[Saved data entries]
○ ○ ○ ○ ○ ○ ○

/-- Whether the output of a copy may take it: on port 146 one output per pipeline, free while it reads nothing out and its
pipeline has a free input slot (R310; 08 R251 gives no number of slots: one at least, further ones free). -/
def State.outputFree (s : State) (p : Nat) (c : Copy) : Bool :=
  let e := (s.pl p).outputOf c
  let waiting := countOf (s.pl p).recirc (fun f => f.pipe + 148 == e)
  e < 148 || ((Tab.find? (s.pl p).sending e).isNone && (waiting == 0 || decide (waiting ≤ Config.inputSlots)))

/-- The eligible choices of a class. -/
def State.choices (s : State) (p e k : Nat) : List Choice :=
  ((s.heads p e).filter (fun c => c.cls == k && s.eligible p c && s.outputFree p c)).map (fun c =>
    ⟨c, s.copyLen p c + s.rd 0x2014 e, s.nodesAbove c.queue ++ [elem 0 c.queue]⟩)

/-- The next copy of a port with its class's scheduler state, highest class first (R303). -/
def State.choose (s : State) (p e : Nat) : List Nat → Option (Choice × PlaneSched)
  | [] => none
  | k :: t =>
    match s.pick 4 (s.pl p).sched (elem 3 (8 * e + k)) (s.choices p e k) with
    | some r => some r
    | none => s.choose p e t

/-- Charges the shapers above a chosen copy (R303, R307); unshaped elements keep no count. -/
def State.chargeShapers (s : State) (p charge : Nat) (els : List Nat) : State :=
  els.foldl (fun s e =>
    match Tab.find? (s.pl p).sched.rates e with
    | some _ => s.updPl p (fun q => { q with sched := { q.sched with
        tokens := Tab.set q.sched.tokens e (s.shaperTokens p e - (charge : Int) * 1000000) } })
    | none => s) s

/-- Counts a chosen copy on its elements (R322). -/
def State.countSent (s : State) (p : Nat) (els : List Nat) : State :=
  els.foldl (fun s e => let c := byteCounter p e; s.inc (c.1 - 1) c.2) s

/-- Counts the heads that their gate holds by length alone (R315): once for each copy held. -/
def State.countHolds (s : State) (p e : Nat) : State :=
  if 144 ≤ e ∨ s.rd 0x221F e = 0 ∨ s.gateShut (domPlane p) 2 = true then s
  else
    (s.heads p e).foldl (fun s c =>
      let l := s.copyLen p c
      if !c.gateHeld && s.eligibleButGate p c && s.gateOpen e c.cls && !s.gateNever e c.cls l && !s.gateFits e c.cls l then
        (s.inc 0x2219 (1152 * p + 8 * e + c.cls)).updPl p (fun q => { q with
          queues := Tab.upd [] q.queues c.queue (fun l => match l with
            | x :: t => { x with gateHeld := true } :: t
            | [] => []) })
      else s) s

/-! ### Credit and start (R305, 11 R335, R336) -/

/-- Bytes of the egress FIFO, in 1/3,200 byte: a port of m Mb/s takes m of them per tick. -/
def fifoSize : Nat := 16384 * 3200

/-- A bond unit. -/
def State.bond (s : State) (e : Nat) : Bond := Tab.get Bond.init s.bonds e
/-- Changes a bond unit. -/
def State.updBond (s : State) (e : Nat) (f : Bond → Bond) : State := { s with bonds := Tab.upd Bond.init s.bonds e f }

/-- Ticks in which the transmit MAC of a port sends `n` bytes. -/
def State.byteTicks (s : State) (e n : Nat) : Nat := (3200 * n + s.portRate e - 1) / s.portRate e

/-- Departure RCs, in order, of the frames of a FIFO that have not started, from the RC at which the MAC is free: each starts as
the one before it ends, and none before `now`, or before a pause ends (04 R106). With them the RC at which all have left. -/
def retimeFrom (now pause : Nat) (ticks : Nat → Nat) : Nat → List FifoItem → Nat × List FifoItem
  | free, [] => (free, [])
  | free, x :: t =>
    if x.held = true ∨ x.te ≤ now then let r := retimeFrom now pause ticks free t; (r.1, x :: r.2)
    else
      let te := max free (max now pause)
      let r := retimeFrom now pause ticks (te + ticks x.room) t
      (r.1, { x with te := te } :: r.2)

/-- The end of a port-level pause, 0 without one. -/
def State.pauseEnd (s : State) (e : Nat) : Nat := (s.port e).pauseUntil.getD 0

/-- The FIFO of a port with its departure RCs, and the RC at which all of it has left. -/
def State.retimed (s : State) (e : Nat) : Nat × List FifoItem :=
  let b := s.bond e
  let free := b.fifo.foldl (fun a x => if x.held = false ∧ x.te ≤ s.rc then max a (x.te + s.byteTicks e x.room) else a) b.busyUntil
  retimeFrom s.rc (s.pauseEnd e) (s.byteTicks e) free b.fifo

○ ○ ○ ○ ○ ○ ○

About this exercise>
Every line above with the word "copyLen" is to be copied out.

Completed exercise>
    ⟨c, s.copyLen p c + s.rd 0x2014 e, s.nodesAbove c.queue ++ [elem 0 c.queue]⟩)
      let l := s.copyLen p c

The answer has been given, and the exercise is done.